Site license

Idea

A site license is a way to license your application that does not involve tracking individual devices that are using a license key. Instead, it limits usage to a physical location or a domain, allowing any number of users to use the license within that location or domain.

This can be an appealing option for customers that do not want to manage individual devices and is particularly suited for larger companies.

A site license reduces the administrative overhead of managing employees who should have access and deactivation of old devices when employees leave.

Implementation

If you have already implemented node-locking or floating licenses using our defaults, the license will be limited to a specific number of machines. You can verify this by looking at the value of MachineCode. If it’s set to Helpers.GetMachineCode() or similar, it means that the license will track machines, allowing you to enforce a limit on concurrent use.

To change to a site license, we need to change the value of MachineCode so that it identifies the entire location or domain where the customer will use your application.

If we can assume that all users are domain authenticated, the domain name could be passed on as the MachineCode during activation, as an example.

string upn = System.Security.Principal.WindowsIdentity.GetCurrent().Name;
string domain = upn.Split('@')[1];

Tracking machines for analytics purposes

With site licenses, a limit on individual machines/devices is no longer enforced and instead any number of machines within a network/site can use a license key. If you would still like to keep track of the machines that use the license, you could use the the FriendlyName field, which is a part of the Key.Activate call. This will allow you to monitor usage on a machine level from the API Logs.

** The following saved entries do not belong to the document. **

/-- R52-R57: a prefix changes how the next operation word is read and nothing else, and a second one of its kind traps; the
suffix of a word that has retired arrives on its barrier at once, of a word that has not at its LT, of a copy on its completion. An
arrival at an LT in the span of an amplitude instruction whose slice holds the barrier is a core access to it (R361; log 92: the
model's choice), so the clauses that arrive ask that it be clear. -/
def Obligations.PrefixSuffixResults : Prop :=
  ∀ s : State,
    let c := s.core s.cur
    let with_ (x : Issue) : State := s.setCore s.cur { c with cx := x }
    let again : State := takeTrap s.cur (c.wordTrap .illegalPrefix) s
    (∀ p, exec (.pfxImm p) s = .next (if c.cx.imm = none then with_ { c.cx with imm := some p } else again)) ∧
    (∀ e r n, exec (.pfxFmt e r n) s =
      .next (if c.cx.fmt = none then with_ { c.cx with fmt := some (e, r, n) } else again)) ∧
    (∀ l, exec (.pfxTs l) s = .next (if c.cx.ts = none then with_ { c.cx with ts := some l } else again)) ∧
    (∀ st l, exec (.pfxRow st l) s = .next (if c.cx.row = (false, false) then with_ { c.cx with row := (st, l) } else again)) ∧
    ∀ (ch : Bool) (a : BitVec 19),
      let p := 16 * a.toNat
      (p ∉ c.a.bars → exec (.sfxArv ch a) s = .next (takeTrap s.cur (c.wordTrap .range) s)) ∧
      (p ∈ c.a.bars → ∀ c1, c.journalBar p = .ok c1 →
        (∀ lt, c.cx.retire = .at_ lt → lt ≤ c.now → c.sliceClear [(c.now, p, 16)] = .ok () →
          exec (.sfxArv ch a) s = .next (s.setCore s.cur (c1.putBar p (BarObj.arrive 1 (c.bar p))))) ∧
        (∀ lt, c.cx.retire = .at_ lt → c.now < lt → c.sliceClear [(lt, p, 16)] = .ok () →
          exec (.sfxArv ch a) s = .next (s.setCore s.cur (c1.later .s lt none (.suffixArrive p)))) ∧
        (∀ id k, c.cx.retire = .copy id → c.copy? id = some k →
          exec (.sfxArv ch a) s = .next (s.setCore s.cur (c1.setCopy { k with arv := k.arv ++ [p] }))))

/-! ## Events of the cores -/

/-- R16, R153-R155, R157, R164, R221, R222, R355, R420: what lands late, the releases of rendezvous and steps, BUDGET, the pair
link, the exchange buffer, the report of a halted core and the end of a kernel, each where its rule lets it happen. These clauses
are the model's choices: that a late result is an event of its own (log 5), that an aborted kernel ends at KERNEL_FINISH once its
copies have (log 35), that a halting core counts as arrived once it is past its exit checks (log 36), that STEP_RELEASE acts in two
parts, the exits and then the release (log 37), that the last entry of an exchange buffer waits for the chunk which the exchange
in progress takes next (log 79), that no chunk is heard while every rail group is DOWN (log 42), when BUDGET counts in the cases of
log 112, and that halt codes wait for the die-to-die link which they need (log 100). -/
def Obligations.CoreEventResults : Prop :=
  ∀ (s : State) (n k : Nat),
    let c := s.core n
    (∀ i, c.a.inflight[k]? = some i → i.ready = false → i.act.isGate = false →
      exec (.resultLand n k) s =
        .next (s.setCore n { c with a := { c.a with inflight := c.a.inflight.set k { i with ready := true } } })) ∧
    (∀ r kr, SMap.get none c.a.rdv k = some r → s.runsFor n kr →
      let count := (SMap.get 0 c.a.sys.rdvcnt k).toNat
      let before := SMap.get 0 kr.rdvDone r.group
      (count < before ∨ ∀ m ∈ s.membersOf kr r.group, m.outOfPlay = true ∨ ∃ x, m.rdvOn r.group = some (x, count)) →
      exec (.rdvRelease n k) s =
        .next ((s.setKernel { kr with rdvDone := SMap.set 0 kr.rdvDone r.group (Nat.max before (count + 1)) }).modCore n fun c =>
          c.openGates fun a => a == .rdvGate k)) ∧
    (∀ kr, s.kernels[k]? = some kr → (∃ c ∈ s.placed kr, c.outOfPlay = false) →
      (∀ c ∈ s.placed kr, c.outOfPlay = true ∨
        ((c.run = .running ∨ c.run = .debug true) ∧ s.atStep c = true ∧ c.translating = false)) →
      ((∃ c ∈ s.placed kr, c.outOfPlay = false ∧ c.a.out = false) →
        exec (.stepRelease k) s = .next ((kr.place.take kr.n).foldl State.stepExit s)) ∧
      ((∀ c ∈ s.placed kr, (c.outOfPlay = true ∨ c.a.out = true) ∧ ∀ h ∈ c.copies, h.stepWaits = false ∨ h.settled = true) →
        exec (.stepRelease k) s = .next ((kr.place.take kr.n).foldl (fun s n => s.modCore n fun c =>
          c.openGates fun a => match a with | .stepGate _ => true | _ => false) s))) ∧
    (s.budgetRuns c = true →
      exec (.budgetExpiry n) s = .next (takeTrap n (Trap.at_ .deadline 0)
        { s.setCore n { c with budget := 0 } with phys := s.phys + c.budget })) ∧
    (∀ r rest, c.mx.link = r :: rest →
      let h := c.mx.partner
      let took : State := s.setCore n { c with mx := { c.mx with partner := h.put r.seq r.par r.row r.data, link := rest } }
      (h.rows = [] ∨ (r.seq = h.seq ∧ SMap.get none h.rows r.row = none) ∨ (r.seq = h.seq + 1 ∧ c.ck.pseq = r.seq) →
        exec (.pairRowArrival n) s = .next took) ∧
      (h.rows ≠ [] → r.seq = h.seq → SMap.get none h.rows r.row ≠ none →
        exec (.pairRowArrival n) s = .next (s.setCore n { c with mx := { c.mx with link := rest } }))) ∧
    (∀ i, c.a.inflight.find? (fun i => match i.act with | .pairGate .. => some i.lt == c.dueLt | _ => false) = some i →
      c.run = .running → s.ms 1 < c.pairWait →
      exec (.pairTimeout n) s = .next (takeTrap n (Trap.at_ .pairTimeout i.word) s)) ∧
    ((∀ x, s.hears = false → exec (.ampChunkArrival n (some x)) s = .next s) ∧
      (∀ x, s.hears = true → (c.ampBuf.length < 15 ∨ c.ampBuf.length < 16 ∧ ∃ e, c.ampActive = some e ∧ e.takesNext x = true) →
        exec (.ampChunkArrival n (some x)) s = .next ((s.setCore n { c with ampBuf := c.ampBuf ++ [x] }).ampRun n)) ∧
      (∀ m x, s.ampSender n = some (m, x) →
        exec (.ampChunkArrival n none) s = .next ((((((s.setCore n { c with ampBuf := c.ampBuf ++ [x] }).crossDie (dieOf m)
            (dieOf n) (c.a.sys.amp.chunkBeats x)).modCore m fun d =>
          match d.ampActive with
          | some e => d.setAmpEntry { e with sent := e.sent + 1 }
          | none => d)).ampRun n).ampRun m))) ∧
    (∀ code kr, c.run = .halting code → s.runsFor n kr → c.a.out = true → c.a.inflight = [] →
      (∀ h ∈ c.copies, h.settled = true) →
      (c.exitTrap = none →
        exec (.coreHaltReport n) s = .next ((s.setCore n { c with run := .halted code }).setKernel
          { kr with codes := SMap.set none kr.codes c.lcore (some code.toNat) })) ∧
      ∀ t, c.exitTrap = some t → exec (.coreHaltReport n) s = .next (takeTrap n t s)) ∧
    (∀ kr, s.kernels[k]? = some kr →
      (kr.state = .running → (s.placed kr).length = kr.n →
        (∀ c ∈ s.placed kr, (∃ x, c.run = .halted x) ∧ ∀ h ∈ c.copies, c.settledAt 3 h = true) → s.codesReach kr = true →
        exec (.kernelFinish k) s = .next (s.endKernel kr (KernelEnd.plain 0 0 0))) ∧
      (∀ e, kr.state = .aborted → kr.end_ = some e → s.copiesOpen kr = false → s.codesReach kr = true →
        exec (.kernelFinish k) s = .next (s.endKernel kr e)))

/-- R388, R389 with R151, R152, R216, R270, R297, R387, R462: the trap reported first is handled with the response of its code, a
BARRIER_FAULT with that of the CAUSE of the barrier waited on; a rewind puts the core back at its checkpoint with the credit of
R151, where a core that is to halt or whose kernel freezes stays, and it is noted for the error log; an abort becomes a debug halt
under the fault-hold policy or TRAPHALT in a debug session; what no response applies to is abandoned. The PRI response (R388,
R216) rewinds a requeued core with the credit of R151 or aborts its kernel; equal twin reruns clear the rewind, unequal ones
retire the pair. The clauses on `pend` and `errlog` (a rerun with the same trap registers counts in the entry that waits, another trap
gets an entry of its own) are the model's choice (log 39, DEDUCED: R462 does not spell it out), and so is the debug halt after
unequal reruns under HOLD or TRAPHALT (log 86, DEDUCED) and a BUDGET that stays at 2^48 - 1 (log 98, DEDUCED). -/
def Obligations.TrapHandlingResults : Prop :=
  (∀ (s : State) (r : TrapReport) (rest : List TrapReport) (k : Kernel),
      let s' : State := { s with reports := rest }
      let c := s.core r.core
      let code := if r.code = .barrierFault then r.cause else r.code.num
      let resumed : RunState := if c.debugHold then .debug false else if k.state = .frozen then .frozen else .running
      let note : PendLog := { corenum := r.core, code := c.a.trapcode, pc := c.a.trappc, addr := c.a.faultaddr, lt := c.a.traplt, reruns := 1 }
      s.reports = r :: rest → s'.runsFor r.core k →
      ((c.run ≠ .trapped ∨ k.state = .aborted) → exec .trapHandling s = .next s') ∧
      (c.run = .trapped → k.state ≠ .aborted → c.twin = none →
        (code ∈ ([0x13, 0x14, 0x20] : List (BitVec 8)) → c.a.out = false → c.rewinds < 5 →
          ∃ t, exec .trapHandling s = .next t ∧ t.reports = rest ∧ (t.core r.core).run = resumed ∧
            (t.core r.core).a = c.ck ∧ (t.core r.core).rewinds = c.rewinds + 1 ∧
            (t.core r.core).budget = Nat.min (c.budget + 2 * (r.lt + 1 - c.ck.segLt)) (2 ^ 48 - 1) ∧
            ((t.core r.core).twin = if r.matrix then some { first := none, atExit := false } else none) ∧
            (c.pend = none → (t.core r.core).pend = some note ∧ t.errlog = s.errlog) ∧
            (∀ p, c.pend = some p → { p with reruns := 1 } = note →
              (t.core r.core).pend = some { p with reruns := p.reruns + 1 } ∧ t.errlog = s.errlog) ∧
            ∀ p, c.pend = some p → { p with reruns := 1 } ≠ note →
              (t.core r.core).pend = some note ∧ t.errlog = s.errlog ++ [p.entry k.cid c.lcore 0]) ∧
        (code ∈ ([0x10, 0x11] : List (BitVec 8)) → c.a.out = false → c.requeues < 64 →
          exec .trapHandling s = .next { s'.setCore r.core { c with run := .requeued } with
            outs := s.outs ++ [.pri r.core (c.faultGranule r.addr.toNat)] }) ∧
        (code = 0x1A → exec .trapHandling s = .next (s'.abortKernel k (c.trapEnd r.core true))) ∧
        (code ∉ ([0x13, 0x14, 0x20, 0x10, 0x11, 0x1A, 0x0B, 0x1B] : List (BitVec 8)) →
          ((s'.queue k.queue).hold = false ∧ c.dbgctl.getLsbD 2 = false ∨ k.session = false) →
          exec .trapHandling s = .next (s'.abortKernel k (c.trapEnd r.core false))) ∧
        (code ∉ ([0x13, 0x14, 0x20, 0x10, 0x11, 0x1A, 0x0B, 0x1B] : List (BitVec 8)) →
          ((s'.queue k.queue).hold = true ∨ c.dbgctl.getLsbD 2 = true) → k.session = true →
          exec .trapHandling s = .next (s'.debugHalt r.core k)) ∧
        (code ∈ ([0x0B, 0x1B] : List (BitVec 8)) →
          exec .trapHandling s = .next
            (if k.session then s'.debugHalt r.core k else s'.abortKernel k (c.trapEnd r.core false))))) ∧
  ∀ (s : State) (n : Nat) (k : Kernel), s.runsFor n k →
    let c := s.core n
    (c.run = .requeued →
      (∃ t, exec (.priResponse n true) s = .next t ∧ (t.core n).a = c.ck ∧
        ((t.core n).run = if c.debugHold then .debug false else if k.state = .frozen then .frozen else .running) ∧
        (t.core n).requeues = c.requeues + 1 ∧ (t.core n).budget = Nat.min (c.budget + (c.a.traplt + 1 - c.ck.segLt)) (2 ^ 48 - 1)) ∧
      (((s.queue k.queue).hold = false ∧ c.dbgctl.getLsbD 2 = false ∨ k.session = false) →
        exec (.priResponse n false) s = .next (s.abortKernel k (c.trapEnd n false))) ∧
      (((s.queue k.queue).hold = true ∨ c.dbgctl.getLsbD 2 = true) → k.session = true →
        exec (.priResponse n false) s = .next (s.debugHalt n k))) ∧
    (∀ t, c.twin = some t → t.atExit = true →
      let here := (c.a.next, c.a.sys.rsig)
      (t.first = none → c.rewinds < 5 →
        ∃ u, exec (.matrixTwinRerun n) s = .next u ∧ (u.core n).a = c.ck ∧ (u.core n).rewinds = c.rewinds + 1 ∧
          (u.core n).twin = some { first := some here, atExit := false }) ∧
      (t.first = some here →
        ∃ u, exec (.matrixTwinRerun n) s = .next u ∧ (u.core n).twin = none ∧ (u.core n).pend = none ∧ (u.core n).a = c.a) ∧
      (∀ f, t.first = some f → f ≠ here →
        ∃ u : State, pairOf n ∈ u.retired ∧ Output.pairFailed (pairOf n) ∈ u.outs ∧
          (u.core n).a.trapcode = TrapCode.num .signatureMismatch ∧
          exec (.matrixTwinRerun n) s = .next
            (if ((s.queue k.queue).hold = true ∨ c.dbgctl.getLsbD 2 = true) ∧ k.session = true then u.debugHalt n k
            else u.abortKernel k ((u.core n).trapEnd n false))))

Limiting maximum number of machines

If you would still like to enforce a limit on the maximum number of concurrent machines (either using node-locking or floating licensing) as well as limit usage to a specific location/site, we can store the domain (e.g. Active directory or a similar way of identifying a site) in a data object associated with the license key. This way, only machines that run in a domain that was added to a license may proceed with activation.

License key verification can proceed as follows:

  1. Call Key.GetKey to obtain the license key object.
  2. Look up the data object that you have defined that contains the approved domain/site identifier. Compare it to the one that is computed on the client machine.
  3. If the client machine uses an approved domain, proceed with activation by calling Key.Activate.